HoppingPavlova · 30/03/2019 09:46

as a result the kids are quite very conforming to their parents.

The code breaker for this one is - as a result of whatever parenting methods the parents use (right or wrong) the children behave.

BarbarianMum · 30/03/2019 09:49

If someone threatened to hit my child Id at least like to know why? Obviously I wouldn't want them hit but I would be wondering what had generated the urge.
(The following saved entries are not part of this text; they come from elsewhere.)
/-! ### The transfer commands, completed or faulted (R296, R297, R330) -/

/-- How a transfer command that answers a next state ended. -/
theorem exec_transfer_next {i : Instr} {s t : State} (hi : isGet i = true ∨ isPut i = true) (h : exec i s = .next t) :
    (∃ u, executeLoop (isPut i) (transferCount i s).toNat (loadedState i s) = .ok () u ∧ t = succeed u) ∨
    (∃ f u, executeLoop (isPut i) (transferCount i s).toNat (loadedState i s) = .raised f u ∧ t = takeFault f u) := by
  rw [exec_transfer hi] at h
  rcases finish_next h with ⟨x, u, hu, rfl⟩ | hraised
  · exact .inl ⟨u, hu, rfl⟩
  · exact .inr hraised

theorem MmuFault.code_ne_zero (f : MmuFault) : f.code ≠ 0#32 := by
  cases f <;> simp [MmuFault.code]

/-- Settles O45: the cursor is `executeLoop_ok_pmcb`'s. -/
theorem transferCompletionCursor : Obligations.TransferCompletionCursor := by
  unfold Obligations.TransferCompletionCursor
  intro i s t hi h hst
  rcases exec_transfer_next hi h with ⟨u, hu, rfl⟩ | ⟨f, u, -, rfl⟩
  · exact (executeLoop_ok_pmcb (s := loadedState i s) hu :)
  · exact absurd hst f.code_ne_zero

/-- Settles O46: the checkpoint is `FaultsAfter.pmcb`'s, and the chunk that faults translates its next_vaddress. -/
theorem transferFaultCheckpoint : Obligations.TransferFaultCheckpoint := by
  unfold Obligations.TransferFaultCheckpoint
  intro i s t hi h hst
  rcases exec_transfer_next hi h with ⟨u, -, rfl⟩ | ⟨f, u, hu, rfl⟩
  · exact absurd rfl hst
  · obtain ⟨m, v, hafter⟩ := executeLoop_raised (s := loadedState i s) hu
    obtain ⟨hnext, -, hpmcb⟩ := hafter.pmcb
    have hrecords := transferChunk_raised_records hafter.faults
    exact ⟨m, hafter.short, hafter.boundary, hpmcb, fun hcode => (hrecords hcode).trans hnext⟩

/-- Settles O40: loading the transfer overwrites every transfer field. -/
theorem transferOverwritesCheckpoint : Obligations.TransferOverwritesCheckpoint := by
  unfold Obligations.TransferOverwritesCheckpoint
  intro i s op va n buf hi
  rw [exec_eq_execute hi, exec_eq_execute hi]
  cases i <;> rfl

/-- Settles O38: with no bytes remaining the loop ends at once. -/
theorem zeroLengthTransfersComplete : Obligations.ZeroLengthTransfersComplete := by
  unfold Obligations.ZeroLengthTransfersComplete
  intro s i hi h0
  have hcount : transferCount i s = 0#32 := by
    rcases hi with rfl | rfl <;> exact h0
  have htransfer : isGet i = true ∨ isPut i = true := hi.imp (by rintro rfl; rfl) (by rintro rfl; rfl)
  rw [exec_transfer htransfer, executeLoop_done (s := loadedState i s) hcount, loadedState, hcount]
  rfl

/-! ### One chunk, by its translation and its ranges (R292 to R294) -/

section Chunk

variable {isWrite : Bool} {s t : State}
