-- ==== Sys2Proof/Syntax.lean ====
section
/-!
DEFINITION. Syntax.lean: the commands of the block as syntax. The spec's opcode table gives its rows no bits, so a
command is not decoded from a word; it carries its operands as data. Heads and ports are 0 to 15, LDs 0 to 3, region
slots 0 to 63 (WellFormed.lean checks the ranges).
-/
namespace Sys2Proof

/-- The MetaValue of a CXL.mem request (Table 9.3: Invalid, Shared, Any). -/
inductive MetaValue where
  | invalid | shared | any
  deriving DecidableEq, Repr

/-- What the directory lookup of a request meets (R328, R330): nothing, a corrected or an uncorrectable error in the cached entry
in a way, or an uncorrectable sparse set line. -/
inductive DirErr where
  | none
  | corrected (way : Nat)
  | uncorrectable (way : Nat)
  | lost
  deriving DecidableEq, Repr

/-- What a CXL.mem request asks of the directory, and what its lookup meets there. -/
structure DirLook where
  mv : MetaValue
  err : DirErr
  deriving DecidableEq, Repr

/-- The three access paths to the register space (R540). -/
inductive Path where
  | ld (h l : Nat)
  | sideband
  | cores
  deriving DecidableEq, Repr

/-- Where a mailbox command comes from: an LD mailbox (R297), the sideband mailbox (R553), or an SPDM session (R454). -/
inductive MboxSrc where
  | ld (h l : Nat)
  | sideband
  | session (h l sid : Nat)
  deriving DecidableEq, Repr

/-- The two memory tiers. -/
inductive Tier where
  | near | bulk
  deriving DecidableEq, Repr

/-- What ECC decoding finds in one word (R205, R206). -/
inductive Ecc where
  | clean | corrected | uncorrectable
  deriving DecidableEq, Repr

/-- The pipes that fail while a tile is checked by the scrubber: the AES pipe of the first TAG computation and of the
recomputation (R161), the codec pipe of the first check and of the retry (R119). -/
structure PipeFaults where
  aes : Bool
  aesRetry : Bool
  codec : Bool
  codecRetry : Bool
  deriving DecidableEq, Repr

/-- What the checks of a tile and its frame, or of a reserved unit, meet (R233, R261, R380): the sectors and the lines with
what is wrong in their words, and the pipes that fail. -/
structure Found where
  sectors : List (Nat × List Nat)
  lines : List (Nat × List Nat)
  pipes : PipeFaults
  deriving DecidableEq, Repr

/-- An IDE stream: its port and its number there (Table 8.2). -/
structure IdeStream where
  port : Nat
  number : Nat
  deriving DecidableEq, Repr

/-- A command that the timing of a channel's DRAM allows in a slot (R213): a refresh of a rank, a training step, or the
transfer at a place of the channel's queue. -/
inductive DramCmd where
  | refresh (rank : Nat)
  | training
  | request (i : Nat)
  deriving DecidableEq, Repr

/-- One temperature reading (R220): a near position or a DIMM, its two readings, and whether the read failed. -/
structure TempReading where
  unit : Nat
  t0 : Nat
  t1 : Nat
  fail : Bool
  deriving DecidableEq, Repr

/-- What training finds at one near position (Table 6.3): the density of its devices in Gb, the highest rate it passes
(0: none), and whether the second run at the chosen rate passes. -/
structure NearPos where
  pos : Nat
  density : Nat
  rate : Nat
  second : Bool
  deriving DecidableEq, Repr

/-- What training finds of one DIMM (R196, R209): channel, slot, whether it is a DDR5 RDIMM, its device width, organization, the highest rate it supports in units
of 100 MT/s, its SPD serial number, and whether the first and the second run pass. -/
structure DimmInfo where
  ch : Nat
  slot : Nat
  rdimm : Bool
  width : Nat
  density : Nat
  ranks : Nat
  stack : Nat
  rate : Nat
  serial : BitVec 32
  pass : Bool
  second : Bool
  deriving DecidableEq, Repr
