/-- The pin limit ends a NEAR_PIN walk (R174). -/
def State.stopPinWalk (s : State) (slot : Nat) : State :=
  (s.setScr { s.scr with pinWalks := mdel s.scr.pinWalks slot }).raise cPinLimit (region := some slot)

/-- A frame installed whole goes into the write queues of its channels (Table 5.6 step 5). -/
def State.installWrites (s : State) (f cls : Nat) : State :=
  let (id, s1) := s.freshId
  s1.lineTransfers f id cls true

/-- The promoted tile is written into its frame (Table 5.6 step 5, R88, R240); the lock is freed. What waits behind the
lock is served afterwards. -/
def State.installMove (s : State) (m : Move) : State :=
  let s1 := (s.dropMove m.id).issued m.id
  let s2 := (s1.install m.slot m.tile m.frame m.data m.marks m.purpose.heat .clean).installWrites m.frame m.cls
  let s3 := match m.purpose with
    | .demand => s2.bump F.SCR_CNT_PROMO_TILES
    | .prefetch => s2.bump F.SCR_CNT_PF_ISSUED
    | _ => s2
  let s4 := if m.purpose = .walk ∨ m.purpose = .pinJob then
      let r := s3.pinTile m.slot m.tile m.frame
      if !r.2 ∧ m.purpose = .walk then r.1.stopPinWalk m.slot else r.1
    else s3
  (s4.leaveMove m false).engineDone m

/-! ## Prefetch (R182) -/

/-- A prefetch is dropped, its slot counted as wasted. -/
def State.dropPrefetch (s : State) : State :=
  ({ s with adm := { s.adm with taken := s.adm.taken + 1 } }.slotDone 13 true).bump F.SCR_CNT_PF_DROPPED

/-- One prefetch: promoted; dropped for one of the three reasons of R182; or kept until an engine, a lock entry or admission
lets it run. A tile that is not there to prefetch is passed over. -/
def State.prefetchTile (s : State) (slot tile : Nat) : State :=
  let later := s.setScr { s.scr with prefetch := s.scr.prefetch ++ [(slot, tile)] }
  if s.rgnTiles slot ≤ tile ∨ s.isDeleting slot ∨ s.unswept slot tile ∨ s.rgnState slot = 0 ∨ s.rgnState slot = 3 then s
  else match s.cacheGood slot tile with
    | none => later
    | some s1 =>
      let t := s1.tme slot tile
      if (s1.lockOf slot tile).isSome ∨ t.nv ∨ t.unmat ∨ s1.freeBelow F.SCR_FRAME_WM_FREE_MIN ∨ !s1.classOpen 13 then
        s1.dropPrefetch
      else match s1.freeEngine with
        | none => later
        | some e => (s1.startPromotion slot tile 13 .prefetch (some e)).getD later

/-- The prefetches that were kept are tried again. -/
def State.runPrefetches (s : State) : State :=
  if s.paused then s
  else s.scr.prefetch.foldl (fun s x => s.prefetchTile x.1 x.2) (s.setScr { s.scr with prefetch := [] })

/-- A demand promotion is noted; with a neighbour promoted in the same epoch, the tiles after the two are prefetched. -/
def State.notePromotion (s : State) (slot tile : Nat) : State :=
  let old := s.scr.lastPromo.filter (fun x => decide (x.2.2 = s.epoch ∧ (x.1, x.2.1) ≠ (slot, tile)))
  let s1 := s.setScr { s.scr with lastPromo := (slot, tile, s.epoch) :: old }
  let has := fun t => old.any (fun x => decide (x.1 = slot ∧ x.2.1 = t))
  let from_ := if has (tile + 1) then some (tile + 2) else if 0 < tile ∧ has (tile - 1) then some (tile + 1) else none
  match from_ with
  | some a =>
    if s.rd F.TMU_RGN_POLICY_TIER slot = 2 ∨ s.paused then s1
    else (List.range (s.rd F.SCR_MOV_CFG_PREFETCH_DEPTH)).foldl (fun s i => s.prefetchTile slot (a + i)) s1
  | none => s1

end Sys2Proof.Machine
end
RubyRoseViolet · 30/03/2019 09:49

HoppingPavlova....am weeping with laughter at your list!!!!

clairemcnam · 30/03/2019 09:49

No one here knows what your kids are like. We don't know them.
But the thing that stands out to me is that your own DH said that some adults would see your kids as offensive. I think offensive is way worse than rude. And if my DH said that I would be shocked and taking a long hard look at my kids.

Phuquocdreams · 30/03/2019 09:50

Christ, if an OP said she hit her children she would be crucified. But now HoppingPavlova seems to be condoning this as the better parenting choice?